:: About this exercise ::
Report every line of the records below that includes the string "backlog".

━━━━━ Input data

-- ==== Sys2Proof/Machine/Core.lean ====
section
/-! DEFINITION. The machine as the host takes it. -/

def Sys2Proof.core : Host.Core :=
  { State := Sys2Proof.Machine.State, Fault := Sys2Proof.Machine.Fault, Refusal := Sys2Proof.Machine.Refusal,
    step := Sys2Proof.Machine.step, reset := Sys2Proof.Machine.State.reset }
end

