/-- No SHIP move of the records is to be withdrawn: the piece of a DISPATCHED one whose crane's hook is empty is SHIPPABLE
(R128). -/
def spared (u : Part) : Prop :=
  ∀ k q n m c, pieceOf u k = some q → q.move = some n → moveOf u n = some m → m.kind = .ship → m.state = .dispatched →
    m.crane = some c → (craneOf u c).load = none → q.condition = .shippable

/-- How an event ends that changed no record but those of `t` that `u` has: where it withdraws no SHIP move, the records are
`u` if it changed no piece, and else one scan of them in RUN, and the notices raised are `ns` (R114, R121). -/
def endsAs (s t : State) (u : Part) (ns : List Notice) : Prop :=
  spared u → (u.sm.pieces = s.sm.pieces → becomes s t s.store u) ∧ (u.sm.pieces ≠ s.sm.pieces → scanned s t u) ∧
    told s t ns

/-- The records of `s` with the beds, pours, contexts and pieces of `t`: what an event of BS or CC changes before its end. -/
def changedOnly (s t : State) : Part :=
  { s.toPart with bs := t.bs, cc := t.cc, sm := { s.sm with pieces := t.sm.pieces } }

/-- The same for the end of an attempt on the field line, after which FL goes on with its line: nothing is said of FL, nor of
what its traffic writes in a crane's record. -/
def scannedCore (s t : State) (u : Part) : Prop :=
  ∃ fl cl evt, let v := afterScan s { u with fl := fl, cl := cl, evt := evt }
    t.bs = v.bs ∧ t.cc = v.cc ∧ t.sm = v.sm ∧ t.mp = v.mp ∧ craneCore t.csA = craneCore v.csA ∧
    craneCore t.csB = craneCore v.csB

/-- The move queue with a backlog fill behind it: STRIP moves of pieces of the backlog, none where that is empty (R135). -/
def filledFrom (s : State) (queue after : List Move) : Prop :=
  ∃ fill, after = queue ++ fill ∧ (s.mp.backlog = [] → fill = []) ∧
    ∀ k ∈ fill, k.kind = .strip ∧ k.state = .queued ∧ k.crane = none ∧ ∃ mark ∈ s.mp.backlog, k.piece = some mark

/-- The engagements and dig locks of `u` are those of `s`, but for those that name a move of `gone`. -/
def freedOf (s : State) (u : Part) (gone : Nat → Bool) : Prop :=
  ∀ k, (slotOf u k).engaged = ((slotOf s.toPart k).engaged.filter fun e => !gone e.1) ∧
    (slotOf u k).lock = (slotOf s.toPart k).lock.filter fun n => !gone n

/-- New moves take these numbers, in order, from a counter and beside the live numbers, and leave the counter after the last:
each takes the first free number from the counter on, and 255 is followed by 1 (R117). -/
def takeNumbers : List Nat → Nat → List Nat → Nat → Prop
  | _, counter, [], after => after = counter
  | live, counter, n :: rest, after =>
    (∃ d, d < 255 ∧ n = (counter - 1 + d) % 255 + 1 ∧ n ∉ live ∧ ∀ j, j < d → (counter - 1 + j) % 255 + 1 ∈ live) ∧
      takeNumbers (n :: live) (n % 255 + 1) rest after
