/-- SET PRODUCT defines an entry that nothing references, its fields clamped and brought into agreement; CLEAR PRODUCT makes
such an entry UNUSED. A referenced entry, and clearing an UNUSED one, is STATE; an index outside 1..16 is RANGE. -/
def Obligations.ProductResult : Prop :=
  ∀ (s : State) (tag index : Nat) (q : ProductSpec), ready s → s.mc.mode = .setup →
    (¬ (1 ≤ index ∧ index ≤ 16) →
      (runsTo (.setProduct tag index q) s fun t => refusedWith s t 0x07 tag .range) ∧
      (runsTo (.clearProduct tag index) s fun t => refusedWith s t 0x08 tag .range)) ∧
    (1 ≤ index → index ≤ 16 →
    ((product s.store index).isSome → referenced s.toPart index = true →
      (runsTo (.setProduct tag index q) s fun t => refusedWith s t 0x07 tag .state) ∧
      (runsTo (.clearProduct tag index) s fun t => refusedWith s t 0x08 tag .state)) ∧
    ((product s.store index) = none → runsTo (.clearProduct tag index) s fun t => refusedWith s t 0x08 tag .state) ∧
    ((product s.store index).isSome → referenced s.toPart index = false → runsTo (.clearProduct tag index) s fun t =>
      becomes s t { s.store with products := Map.del s.store.products index } s.toPart ∧ told s t [] ∧
      answered s t 0x08 tag .ok [] .nothing) ∧
    ((product s.store index) = none ∨ referenced s.toPart index = false →
      (isProductCode q.code = false → runsTo (.setProduct tag index q) s fun t => refusedWith s t 0x07 tag .range) ∧
      (isProductCode q.code = true → (∃ e ∈ s.store.products, e.2.code = q.code ∧ e.1 ≠ index) →
        runsTo (.setProduct tag index q) s fun t => refusedWith s t 0x07 tag .duplicate) ∧
      (isProductCode q.code = true → (∀ e ∈ s.store.products, e.2.code = q.code → e.1 = index) →
        ∀ d : Product, d.code = q.code → d.strip = max 100 (min 2000 q.strip) →
          d.ship = min 2000 (max d.strip q.ship) → d.preset = min 600 q.preset →
          d.rampRate = max 50 (min 350 q.rampRate) → d.hold = (max 300 (min 750 q.hold) : Nat) →
          d.coolRate = max 50 (min 350 q.coolRate) →
          d.coolEnd = min ((max 100 (min 400 q.coolEnd) : Nat) : Int) (d.hold - 1) →
          d.gain = max 1 (min 50 q.gain) →
          runsTo (.setProduct tag index q) s fun t =>
            becomes s t { s.store with products := Map.put s.store.products index d } s.toPart ∧ told s t [] ∧
            answered s t 0x07 tag (if d.strip = q.strip ∧ d.ship = q.ship ∧ d.preset = q.preset ∧
              d.rampRate = q.rampRate ∧ d.hold = q.hold ∧ d.coolRate = q.coolRate ∧ d.coolEnd = q.coolEnd ∧
              d.gain = q.gain then .ok else .clamped) [] .nothing)))
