@[simp] theorem updateZone_keeps (bed zone : Nat) (f : ZoneCuring → ZoneCuring) (p : Part) :
    (updateZone bed zone f p).mc = p.mc ∧ (updateZone bed zone f p).bs = p.bs ∧
    (updateZone bed zone f p).tu = p.tu ∧ (updateZone bed zone f p).sm = p.sm ∧
    (updateZone bed zone f p).mp = p.mp ∧ (updateZone bed zone f p).csA = p.csA ∧
    (updateZone bed zone f p).csB = p.csB ∧ (updateZone bed zone f p).fl = p.fl ∧
    (updateZone bed zone f p).cl = p.cl ∧ (updateZone bed zone f p).evt = p.evt := by
  unfold updateZone
  (try dsimp only)
  (repeat' split) <;> simp

@[simp] theorem excludeZone_keeps (bed zone : Nat) (p : Part) :
    (excludeZone bed zone p).mc = p.mc ∧ (excludeZone bed zone p).bs = p.bs ∧ (excludeZone bed zone p).tu = p.tu ∧
    (excludeZone bed zone p).sm = p.sm ∧ (excludeZone bed zone p).mp = p.mp ∧
    (excludeZone bed zone p).csA = p.csA ∧ (excludeZone bed zone p).csB = p.csB ∧
    (excludeZone bed zone p).fl = p.fl ∧ (excludeZone bed zone p).cl = p.cl ∧ (excludeZone bed zone p).evt = p.evt := by
  unfold excludeZone
  (try dsimp only)
  (repeat' split) <;> simp

@[simp] theorem formZone_keeps (g : Store) (limit : Nat) (acc : Part × Map Resolved) (bz : Nat × Nat) :
    (formZone g limit acc bz).1.mc = acc.1.mc ∧ (formZone g limit acc bz).1.bs = acc.1.bs ∧
    (formZone g limit acc bz).1.sm = acc.1.sm ∧ (formZone g limit acc bz).1.mp = acc.1.mp ∧
    (formZone g limit acc bz).1.csA = acc.1.csA ∧ (formZone g limit acc bz).1.csB = acc.1.csB ∧
    (formZone g limit acc bz).1.fl = acc.1.fl ∧ (formZone g limit acc bz).1.cl = acc.1.cl ∧
    (formZone g limit acc bz).1.evt = acc.1.evt := by
  unfold formZone
  (try dsimp only)
  (repeat' split) <;> simp

@[simp] theorem stage1_keeps (g : Store) (limit : Nat) (p : Part) :
    (stage1 g limit p).1.mc = p.mc ∧ (stage1 g limit p).1.bs = p.bs ∧ (stage1 g limit p).1.sm = p.sm ∧
    (stage1 g limit p).1.mp = p.mp ∧ (stage1 g limit p).1.csA = p.csA ∧ (stage1 g limit p).1.csB = p.csB ∧
    (stage1 g limit p).1.fl = p.fl ∧ (stage1 g limit p).1.cl = p.cl ∧ (stage1 g limit p).1.evt = p.evt := by
  have h (l : List (Nat × Nat)) (a : Part × Map Resolved) :
      (l.foldl (formZone g limit) a).1.mc = a.1.mc ∧
      (l.foldl (formZone g limit) a).1.bs = a.1.bs ∧
      (l.foldl (formZone g limit) a).1.sm = a.1.sm ∧
      (l.foldl (formZone g limit) a).1.mp = a.1.mp ∧
      (l.foldl (formZone g limit) a).1.csA = a.1.csA ∧
      (l.foldl (formZone g limit) a).1.csB = a.1.csB ∧
      (l.foldl (formZone g limit) a).1.fl = a.1.fl ∧
      (l.foldl (formZone g limit) a).1.cl = a.1.cl ∧
      (l.foldl (formZone g limit) a).1.evt = a.1.evt := by
    induction l generalizing a with
    | nil => simp
    | cons x l ih => simp [ih]
  exact h _ _

@[simp] theorem stage2_keeps (g : Store) (rs : Map Resolved) (dt : Nat) (p : Part) :
    (stage2 g rs dt p).mc = p.mc ∧ (stage2 g rs dt p).bs = p.bs ∧ (stage2 g rs dt p).tu = p.tu ∧
    (stage2 g rs dt p).sm = p.sm ∧ (stage2 g rs dt p).mp = p.mp ∧ (stage2 g rs dt p).csA = p.csA ∧
    (stage2 g rs dt p).csB = p.csB ∧ (stage2 g rs dt p).fl = p.fl ∧ (stage2 g rs dt p).cl = p.cl ∧
    (stage2 g rs dt p).evt = p.evt := by
  unfold stage2
  (try dsimp only)
  (repeat' split) <;> simp

@[simp] theorem checkZone_keeps (g : Store) (rs : Map Resolved) (p : Part) (bz : Nat × Nat) :
    (checkZone g rs p bz).mc = p.mc ∧ (checkZone g rs p bz).tu = p.tu ∧ (checkZone g rs p bz).mp = p.mp ∧
    (checkZone g rs p bz).csA = p.csA ∧ (checkZone g rs p bz).csB = p.csB ∧ (checkZone g rs p bz).fl = p.fl ∧
    linkCore (checkZone g rs p bz).cl = linkCore p.cl ∧ (checkZone g rs p bz).sm.slots = p.sm.slots ∧
    (checkZone g rs p bz).sm.timer = p.sm.timer := by
  unfold checkZone
  (try dsimp only)
  (repeat' split) <;> simp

━━━━━━━━━━

:: Result of the task ::
/-- The move queue with a backlog fill behind it: STRIP moves of pieces of the backlog, none where that is empty (R135). -/
  ∃ fill, after = queue ++ fill ∧ (s.mp.backlog = [] → fill = []) ∧
    ∀ k ∈ fill, k.kind = .strip ∧ k.state = .queued ∧ k.crane = none ∧ ∃ mark ∈ s.mp.backlog, k.piece = some mark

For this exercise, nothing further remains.